**EXERCISE DIRECTIONS:**
The lines from the one with "n).clocks = d.clocks := rfl" through the last line below are to be copied exactly; no other lines are to be returned.

---

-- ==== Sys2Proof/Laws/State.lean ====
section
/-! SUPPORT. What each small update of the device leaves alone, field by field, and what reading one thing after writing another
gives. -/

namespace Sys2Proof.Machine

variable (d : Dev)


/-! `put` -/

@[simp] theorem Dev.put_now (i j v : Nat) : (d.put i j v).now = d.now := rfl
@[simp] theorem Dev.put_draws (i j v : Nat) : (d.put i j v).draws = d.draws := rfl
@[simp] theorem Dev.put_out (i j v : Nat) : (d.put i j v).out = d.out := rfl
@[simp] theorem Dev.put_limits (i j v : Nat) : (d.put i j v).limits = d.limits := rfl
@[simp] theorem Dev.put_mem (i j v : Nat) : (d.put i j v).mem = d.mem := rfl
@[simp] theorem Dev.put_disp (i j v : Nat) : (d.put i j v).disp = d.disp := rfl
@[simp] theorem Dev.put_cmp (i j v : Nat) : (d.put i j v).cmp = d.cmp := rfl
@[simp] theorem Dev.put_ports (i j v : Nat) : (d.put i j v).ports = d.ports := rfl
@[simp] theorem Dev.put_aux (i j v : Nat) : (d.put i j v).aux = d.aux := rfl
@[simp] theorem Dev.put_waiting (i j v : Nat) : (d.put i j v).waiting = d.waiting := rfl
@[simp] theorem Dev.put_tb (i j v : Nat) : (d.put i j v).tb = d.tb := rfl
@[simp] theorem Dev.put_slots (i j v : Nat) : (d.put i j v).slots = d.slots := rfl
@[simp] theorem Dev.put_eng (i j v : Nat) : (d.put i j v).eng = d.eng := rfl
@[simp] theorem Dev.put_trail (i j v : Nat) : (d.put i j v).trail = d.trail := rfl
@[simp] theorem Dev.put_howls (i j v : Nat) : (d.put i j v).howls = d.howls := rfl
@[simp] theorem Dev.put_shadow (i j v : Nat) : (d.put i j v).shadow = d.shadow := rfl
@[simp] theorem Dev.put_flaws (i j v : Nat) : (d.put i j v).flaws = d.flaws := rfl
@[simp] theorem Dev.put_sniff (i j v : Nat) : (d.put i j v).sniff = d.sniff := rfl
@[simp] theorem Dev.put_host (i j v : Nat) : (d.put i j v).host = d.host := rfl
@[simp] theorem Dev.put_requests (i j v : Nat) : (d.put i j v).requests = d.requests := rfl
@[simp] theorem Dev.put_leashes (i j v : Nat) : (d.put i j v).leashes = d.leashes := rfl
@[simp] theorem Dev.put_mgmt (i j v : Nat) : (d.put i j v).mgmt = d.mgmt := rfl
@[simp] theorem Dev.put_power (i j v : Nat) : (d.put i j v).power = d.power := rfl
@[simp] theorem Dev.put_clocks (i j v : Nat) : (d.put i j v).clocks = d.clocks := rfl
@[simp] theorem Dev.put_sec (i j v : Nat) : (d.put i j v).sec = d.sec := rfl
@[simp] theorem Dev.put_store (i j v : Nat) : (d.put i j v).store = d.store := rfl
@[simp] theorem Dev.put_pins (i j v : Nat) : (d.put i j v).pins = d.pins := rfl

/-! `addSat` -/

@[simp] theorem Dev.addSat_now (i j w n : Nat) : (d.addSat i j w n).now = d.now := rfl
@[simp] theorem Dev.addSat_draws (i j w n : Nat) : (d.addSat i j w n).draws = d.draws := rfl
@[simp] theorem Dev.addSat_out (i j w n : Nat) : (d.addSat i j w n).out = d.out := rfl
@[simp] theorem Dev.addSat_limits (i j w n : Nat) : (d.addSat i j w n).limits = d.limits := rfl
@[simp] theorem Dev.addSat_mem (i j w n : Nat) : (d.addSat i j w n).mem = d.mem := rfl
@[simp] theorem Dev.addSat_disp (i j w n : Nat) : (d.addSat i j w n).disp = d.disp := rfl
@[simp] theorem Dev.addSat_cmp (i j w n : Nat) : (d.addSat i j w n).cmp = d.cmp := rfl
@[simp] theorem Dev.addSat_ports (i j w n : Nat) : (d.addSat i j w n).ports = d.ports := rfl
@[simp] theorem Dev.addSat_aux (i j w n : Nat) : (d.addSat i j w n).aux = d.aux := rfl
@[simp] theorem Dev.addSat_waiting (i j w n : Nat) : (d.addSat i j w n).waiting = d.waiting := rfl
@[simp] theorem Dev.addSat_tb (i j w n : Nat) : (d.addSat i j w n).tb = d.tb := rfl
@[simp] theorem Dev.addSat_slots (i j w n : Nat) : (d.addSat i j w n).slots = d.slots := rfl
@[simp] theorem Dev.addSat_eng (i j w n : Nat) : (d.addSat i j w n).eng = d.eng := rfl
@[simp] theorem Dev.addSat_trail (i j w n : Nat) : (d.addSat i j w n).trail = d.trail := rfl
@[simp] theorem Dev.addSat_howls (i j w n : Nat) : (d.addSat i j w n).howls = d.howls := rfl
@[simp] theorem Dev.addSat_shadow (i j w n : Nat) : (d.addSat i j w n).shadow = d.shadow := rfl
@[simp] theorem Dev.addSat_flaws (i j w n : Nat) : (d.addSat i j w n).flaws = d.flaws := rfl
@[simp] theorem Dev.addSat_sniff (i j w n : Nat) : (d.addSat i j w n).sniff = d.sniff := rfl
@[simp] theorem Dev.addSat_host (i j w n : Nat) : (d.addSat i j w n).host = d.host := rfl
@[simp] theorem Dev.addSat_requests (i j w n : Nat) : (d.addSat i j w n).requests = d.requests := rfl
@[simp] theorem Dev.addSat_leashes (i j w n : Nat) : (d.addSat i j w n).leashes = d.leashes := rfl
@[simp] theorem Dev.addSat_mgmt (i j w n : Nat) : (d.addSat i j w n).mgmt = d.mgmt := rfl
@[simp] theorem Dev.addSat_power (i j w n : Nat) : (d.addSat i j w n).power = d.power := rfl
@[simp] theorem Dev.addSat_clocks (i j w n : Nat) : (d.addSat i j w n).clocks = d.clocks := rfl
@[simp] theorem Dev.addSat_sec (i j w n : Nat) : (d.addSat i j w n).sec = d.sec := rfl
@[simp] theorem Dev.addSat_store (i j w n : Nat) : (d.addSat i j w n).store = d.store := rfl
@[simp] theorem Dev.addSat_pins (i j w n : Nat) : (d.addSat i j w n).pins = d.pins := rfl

---

**COMPLETED TASK:**
@[simp] theorem Dev.addSat_clocks (i j w n : Nat) : (d.addSat i j w n).clocks = d.clocks := rfl
@[simp] theorem Dev.addSat_sec (i j w n : Nat) : (d.addSat i j w n).sec = d.sec := rfl
@[simp] theorem Dev.addSat_store (i j w n : Nat) : (d.addSat i j w n).store = d.store := rfl
@[simp] theorem Dev.addSat_pins (i j w n : Nat) : (d.addSat i j w n).pins = d.pins := rfl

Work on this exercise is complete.